Mieko Nagaoka

Personal information
- Nationality: Japanese
- Born: July 31, 1914 Yamaguchi, Japan
- Died: January 19, 2021 (aged 106)

= Mieko Nagaoka =

Japanese swimmer (1914–2021)

Mieko Nagaoka (長岡三重子, Nagaoka Mieko) was a Japanese Masters athlete. She was the first 100-year-old to complete a 1,500m freestyle swim in a 25m pool. At the age of 106, she was Japan's oldest active swimmer.

==Early life==
Mieko Nagaoka was born on 31 July 1914 in Yamaguchi, Japan just days after the start of World War I. She started swimming at 80 years old to recover from a knee injury. In the beginning, Nagaoka didn't know how to swim. She used to go in to the swimming pool to do exercises for her knee. At 82, she started to learn how to swim on her own. And because she performed in a Noh (a classical Japanese dancing drama) this was also an incentive for her to learn how to swim so that she could stay in shape for the plays.

==Career==
She achieved national recognition in Japan at age 90 when she established a world record in the 800m freestyle. Fresh from her success, she started training with a coach and took private swimming lessons with aims to improve her record-breaking performance.

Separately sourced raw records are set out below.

-- ==== Sys2Proof/Machine/Reset.lean ====
section
/-! DEFINITION. Resets: what power-on, PERST# on H0, a warm reset, a paddock reset and a stop of the module leave (R373,
R452, R457 to R459, R468, R470). -/

namespace Sys2Proof.Machine

/-- A port's receive buffer is emptied: its cells are owed to the peer (R334). -/
def emptyRx (q : RidgePort) : RidgePort :=
  let owed := q.rx.foldl (fun m k => SMap.put 0 m k.vc (SMap.look 0 m k.vc + k.cells)) q.owedCells
  { q with rx := [], emptied := [], owedCells := owed }

/-- The ridge block after a warm reset: links keep their sequence numbers, packets in flight are discarded but for the rest
of one whose first bytes have been sent (R458). -/
def ridgeWarm (r : Ridge) : Ridge :=
  { Ridge.reset with
    ports := r.ports.map fun e => (e.1, { emptyRx e.2 with txq := [], bounce := [] })
    cut := r.cut
    walks := r.walks
    nextRead := r.nextRead }

namespace State

/-! ### Page registers (R468, R470) -/

/-- The bits of the register at `a` that a warm reset keeps: RWS and RWL fields, LOCK, HOST and FUSE pages, NODE, RING
and BREAK, STATUS and PEER of ridge ports that stay up, the live clock status, and the generation of the fence map (R35,
R458, R468, R470, R476). (log 78: DEDUCED) -/
def keepWarm (s : State) (a : Nat) : Nat :=
  let all := 2 ^ 64 - 1
  match pageAt a with
  | none => 0
  | some p =>
    let off := a - p.base
    let lock := if off = 0x0C then 4 else 0
    match p with
    | .host _ => all
    | .fuse => all
    | .ridge k =>
      if off = 0x44 then if s.linkState k = 2 then 7 else 0
      else if off = 0x48 then if s.linkState k = 2 then all else 0
      else if off = 0x100 ∨ off = 0x104 ∨ off = 0x108 then all else lock
    | .barn _ => if 0x44 ≤ off ∧ off < 0x58 then all else if off = 0x40 then 1 else lock
    | .trace => if off = 0x60 then 1 else lock
    | .clock _ => if off = 0x44 then 0xFFFF else if off = 0x40 then 0x1DFFFF else lock
    | .tile _ => if off = 0xA0 then all else lock
    | .steward => if off = 0x40 then 0xFFFF0100 else lock
    | .fence => if off = 0x48 then all else lock
    | _ => lock

/-- Registers return to their reset values but for the bits `keep` gives. -/
def resetRegs (s : State) (keep : Nat → Nat) : State :=
  { s with regs := s.regs.filterMap fun e =>
      let k := keep e.1
      let r := regReset e.1
      let v : Reg := BitVec.ofNat 64 ((e.2.toNat &&& k) ||| (r.toNat &&& ((2 ^ 64 - 1) ^^^ k)))
      if v = r then none else some (e.1, v) }

/-! ### Warm reset (R320, R374, R458) -/

/-- A channel before a warm reset: what it has accepted is performed and it enters self-refresh; a DEAD channel stays
DEAD. -/
def channelSleep (s : State) (c : Nat) : State :=
  if (s.channel c).dead then s.onChannel c fun _ => { Channel.reset with dead := true }
  else ((s.drainReads c).drainWrites c).onChannel c fun _ => { Channel.reset with selfRefresh := true }

/-- The requests of hosts that no controller has accepted, oldest first: those in queues and lanes, then the ingress
buffers. -/
def waitingReqs (s : State) : List MemReq :=
  (s.pillars.flatMap fun e => e.2.admitted ++ e.2.queue) ++
    s.channels.flatMap fun e => e.2.lane0 ++ e.2.lane1 ++ e.2.lane2

/-- Answer a waiting request of a host as one to a range that is not active (R374). -/
def refuseReq (r : MemReq) (s : State) : State :=
  match r.src with
  | .host h tag => (s.log (.host h) .notReady).respond h tag (refusal r.op)
  | _ => s

/-- Answer what waits in the ingress buffer of head `h` (R374, R379). -/
def refuseWaiting (h : Nat) (w : Waiting) (s : State) : State :=
  match w with
  | .access r => refuseReq r s
  | .reply tag a => s.respond h tag a
  | .dropped => s
  | .unsupported tag => (s.log (.host h) .cxlProto).emit (.cxlUnsupported h tag)

/-- The steward's state as a warm reset leaves it: a running live change and a sweep are abandoned, M1 to M5 are zero
(R441, R457). -/
def warmSteward (st : Steward) : Steward :=
  { st with
    boot := .warm, booting := true, slot := 0, triedSlots := [], manifest := [], applied := 0, commanded := false,
    fellBack := false, key := none, fieldActive := false, barnActive := false, settling := [], voutMode := [],
    upkeep := none, image := none, sweep := none, sweepWork := .reset, sweepDue := [], sweepRetry := [], resetWaiting := [],
    hotNext := [],
    meas := st.meas.filter fun e => e.1 = 0 || 6 ≤ e.1 }

/-- ALERT# is asserted while a reading exceeds 95 °C or a boot has stopped for want of a manifest (R492). -/
def updateAlert (s : State) : State :=
  { s with st := { s.st with alert := 95 < hottest s.st.temps || 2 ≤ s.getF 0x1040 5 4 } }

/-- Tiles as every reset wider than a tile reset leaves them: reset, but for instruction memory (R134). -/
def keepImem (ts : SMap Tile) : SMap Tile :=
  ts.filterMap fun e => if e.2.imem = [] then none else some (e.1, { Tile.reset with imem := e.2.imem })

/-- A mailbox whose poison command a warm reset has discarded answers that it is to be tried again. (log 25: DEDUCED) -/
def mailAbort (s : State) (h : Nat) : State := if (s.host h).mailBusy then s.mailboxDone h 5 [] else s

/-- A warm reset takes effect; its boot begins, but with TESTEN high, where no stage after the first is made (R493). (log 25:
DEDUCED) -/
def warmStart (s : State) : State :=
  let reqs := s.waitingReqs
  let (w0, w1) := (s.h0.ingress, s.h1.ingress)
  let s := { s with ridge := ridgeWarm s.ridge, mesh := [], h0 := { s.h0 with ingress := [] }, h1 := { s.h1 with ingress := [] } }
  let s := foldEach (List.range 64) s fun c s => s.channelSleep c
  let s := foldEach w1 (foldEach w0 (foldEach reqs s refuseReq) (refuseWaiting 0)) (refuseWaiting 1)
  let s := s.resetRegs s.keepWarm
  let s := { s with
    tiles := keepImem s.tiles, pillars := [], gangs := [], lastQueue := 63, disp := .reset, mesh := [], lastSource := 2,
    tally := .reset, locHeld := [], fence := .reset, tithe := .reset, traceQ := [],
    st := { warmSteward s.st with booting := !s.straps.testen } }
  ((s.mailAbort 0).mailAbort 1).updatePanic.updateAlert

/-! ### Power-on reset and PERST# on H0 (R458, R470) -/

/-- Everything returns to its reset value. PERST# keeps OPENED, the granted scopes, the disabled PUF and the test port;
the fuses, the flash, the regulators and the pins are outside the reset. (log 78: DEDUCED) -/
def fullReset (s : State) (power : Bool) : State :=
  let old := s.st
  let base : Steward := { Steward.reset with
    powered := old.powered, perst0 := old.perst0, perst1 := old.perst1, flash := old.flash, thermtrip := old.thermtrip }
  let kept : Steward := { base with
    puf := old.puf, scopes := old.scopes, nonce := old.nonce, vddt := old.vddt, tap := old.tap,
    bypassBit := old.bypassBit, boundary := old.boundary, tapStopped := old.tapStopped }
  let opened := s.getF 0x1040 8 8
  let s := { State.reset with
    pending := s.pending, fresh := s.fresh, out := s.out, fuses := s.fuses, sensed := s.sensed, straps := s.straps,
    tiles := if power then [] else keepImem s.tiles, regs := s.regs.filter fun e => pageAt e.1 = some .fuse,
    st := if power then base else kept }
  if power then s else s.setF 0x1040 8 8 opened

/-! ### The module stopped (R452, R489) -/

/-- The links, the tiles, the memories and the PLLs but MCLK's stop, and with them every row of their domains; the steward and the
registers stay. -/
def stopModule (s : State) : State :=
  let s := foldEach [0, 1] s fun h s => (s.setReg (linkReg h) 0).onHost h fun p =>
    { p with ingress := [], responses := [], pendingLow := none, readLatch := none, mailBusy := false }
  let s := foldEach (List.range 6) s fun p s => s.setReg ((Page.ridge p).base + 0x44) 0
  let s := foldEach ((List.range 38) ++ [39]) s fun k s => s.setF ((Page.clock k).base + 0x40) 16 16 0
  { s with
    tiles := [], pillars := [], channels := [], fieldData := [], fieldCheck := [], barnData := [], barnCheck := [],
    gangs := [], disp := .reset, mesh := [], tally := .reset, ridge := .reset, tithe := .reset, traceQ := [],
    st := { s.st with
      booting := false, linked := false, fieldActive := false, barnActive := false, settling := [], upkeep := none, image := none,
      sweep := none, sweepWork := .reset, sweepDue := [], sweepRetry := [], resetWaiting := [],
      unlocked := (List.range 38).map fun k => (k, true) } }

/-- Does the steward run: powered, out of reset, not tripped, not stopped by the test port? -/
def awake (s : State) : Bool := s.st.powered && !s.st.perst0 && !s.st.thermtrip && !s.st.tapStopped

/-! ### Operating points and PLLs (R455, R476) -/

/-- VDDT of paddock `p` in mV; the regulators start at 0.70 V (R486). -/
def vddtOf (s : State) (p : Nat) : Nat := SMap.look 700 s.st.vddt p
def setVddt (s : State) (p mv : Nat) : State := { s with st := { s.st with vddt := SMap.put 700 s.st.vddt p mv } }
/-- The operating point of paddock `p`. -/
def opPointOf (s : State) (p : Nat) : Nat := SMap.look 0 s.st.opPoint p
def setOpPoint (s : State) (p i : Nat) : State := { s with st := { s.st with opPoint := SMap.put 0 s.st.opPoint p i } }
/-- The packet error code of a write on the regulator bus: CRC-8 with polynomial 0x07 (PRESUMED: SMBus's). -/
def pec (bytes : List Byte) : Byte :=
  bytes.foldl (fun c b => (List.range 8).foldl (fun c _ => if c.msb then (c <<< 1) ^^^ 0x07 else c <<< 1) (c ^^^ b)) 0

/-- A command on the regulator bus to the device of paddock `p`: a read, which sends nothing after its command; a write of `data`
with its packet error code (R486). -/
def vrRead (s : State) (p cmd : Nat) : State := s.emit (.pmbus (0x40 + p) cmd [])
def vrWrite (s : State) (p cmd : Nat) (data : List Byte) : State :=
  s.emit (.pmbus (0x40 + p) cmd (data ++ [pec (leBytes 1 (2 * (0x40 + p)) ++ leBytes 1 cmd ++ data)]))

/-- The steward learns the format of a regulator's voltages, once per boot (R486). (log 82: DESIGN CHOICE) -/
def vrMode (s : State) (p : Nat) : State :=
  if SMap.look 0 s.st.voutMode p ≠ 0 then s
  else
    let (v, s) := (s.vrRead p 0x20).takeFree 8
    { s with st := { s.st with voutMode := SMap.put 0 s.st.voutMode p (v.toNat + 1) } }

/-- The rail of paddock `p` is commanded to `mv`. -/
def driveRail (s : State) (p mv : Nat) : State :=
  let s := s.vrMode p
  (s.vrWrite p 0x21 (leBytes 2 (Config.voutCode (SMap.look 0 s.st.voutMode p - 1) mv).toNat)).setVddt p mv

/-- The steward polls the rail of paddock `p`. -/
def pollRail (s : State) (p : Nat) : State := (s.vrRead p 0x79).vrRead p 0x8B

/-- The PLL of CLOCK page `k` runs at `f` units of 100 kHz. -/
def setFreq (s : State) (k f : Nat) : State :=
  let a := (Page.clock k).base + 0x40
  (s.setF a 15 0 f).setF a 16 16 (b2n (!s.pllLost k))

/-- TCLK of paddock `p` is locked at operating point `i`. -/
def setTclk (s : State) (p i mhz : Nat) : State := (s.setFreq p (10 * mhz)).setF ((Page.clock p).base + 0x40) 20 18 i

/-! ### Paddock reset (R457, R459) -/

/-- The mode of paddock `p` that the active manifest selects (R74). -/
def manifestMode (s : State) (p : Nat) : Nat :=
  let a := (Page.paddock p).base + 0x40
  (mfWrites s.st.manifest 1 ++ mfWrites s.st.manifest 3).foldl
    (fun m e => if e.off = a && e.flags = 0 && bit e.mask 0 then e.value % 2 else m) 0

/-- Paddock `p` goes to its boot operating point; its rail is commanded where it changes. -/
def bootPoint (s : State) (p : Nat) : State :=
  match s.opPoints with
  | none => s
  | some o =>
    let i := o.boot.getD p 0
    match o.used i with
    | none => s
    | some (mv, mhz) => ((if s.vddtOf p = mv then s else s.driveRail p mv).setOpPoint p i).setTclk p i mhz

/-- A tile of a paddock under reset. -/
def paddockTile (t : Nat) (s : State) : State :=
  let s := (s.resetTile t).onTile t fun x => { x with staging := [] }
  (s.onPillar t fun y => { y with beat := 0 }).setF ((Page.tile t).base + 0xA4) 0 0 0

/-- A paddock reset takes effect. (log 79: DEDUCED) -/
def paddockReset (s : State) (p : Nat) : State :=
  let s := foldEach (s.liveGangs fun t => paddockOf t = p) s fun g s => s.resetGang g
  let s := foldEach ((List.range 272).map (272 * p + ·)) (s.placesLost p) paddockTile
  let a := (Page.paddock p).base + 0x40
  let m := s.manifestMode p
  (((s.setF a 0 0 m).setF a 8 8 m).setF a 9 9 0).bootPoint p

/-- Does a live change or a sweep work on paddock `p`? -/
def workedOn (s : State) (p : Nat) : Bool := s.st.sweep = some p || s.upkeepPaddock = some p

/-- Paddock resets that waited for work that has ended. -/
def runWaiting (s : State) : State :=
  let ready := s.st.resetWaiting.filter fun p => !s.workedOn p
  let s := { s with st := { s.st with resetWaiting := s.st.resetWaiting.filter fun p => s.workedOn p } }
  foldEach ready s fun p s => s.paddockReset p

/-- Is a warm reset in progress, the stop that the test port makes included (R448, R458)? -/
def warmBusy (s : State) : Bool := s.st.tapStopped || (s.st.booting && s.st.boot = .warm)

/-- A write of GLOBAL.RESET. -/
def writeReset (s : State) (v : Nat) : State :=
  if !bit v 31 ∨ (v % 4 ≠ 1 ∧ v % 4 ≠ 2) then s
  else if s.warmBusy then s.log .steward .resetBusy
  else if v % 4 = 1 then s.warmStart
  else
    let p := bits v 7 4
    if s.workedOn p then { s with st := { s.st with resetWaiting := s.st.resetWaiting ++ [p] } }
    else s.paddockReset p

end State

end Sys2Proof.Machine
end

Nagaoka was named as one of the 2014 Top 12 World Masters Swimmers of the Year by Swimming World Magazine.

In 2015 she became the first 100-year-old to complete a 1,500m freestyle swim in a 25m pool. She completed the feat in just over 1 hour and 15 minutes, using backstroke all the way.

Nagaoka trained four times a week for two hours under the tutelage of long-time coach Shintaro Sawada. She liked to swim longer distances because she swam slowly and was able to keep her own pace. She told Japan's Kyodo News agency: "I want to swim until I turn 105 if I can live that long."

In 2016 Nagaoka told AFP “I’m fit as a fiddle,”in an interview after completing the 400 metres freestyle in 26 minutes, 16.81 seconds at a Japan Masters Swimming Association competition in Chiba, on the outskirts of Tokyo. “The secret is to eat well and stay active. It’s no good sitting around at my age. I want to keep swimming until I’m 105 – and beyond that,”

In September 2019 Nagaoka announced her intention to compete at the FINA World Masters Championships held later that month despite injuring her knees in April.

==Personal life==
Nagaoka latterly lived alone in Tabuse, Yamaguchi, Japan. After turning 100 in July 2014, she released a book entitled: I'm 100 years old and the world's best active swimmer.

She died from respiratory failure in January 2021 at the age of 106.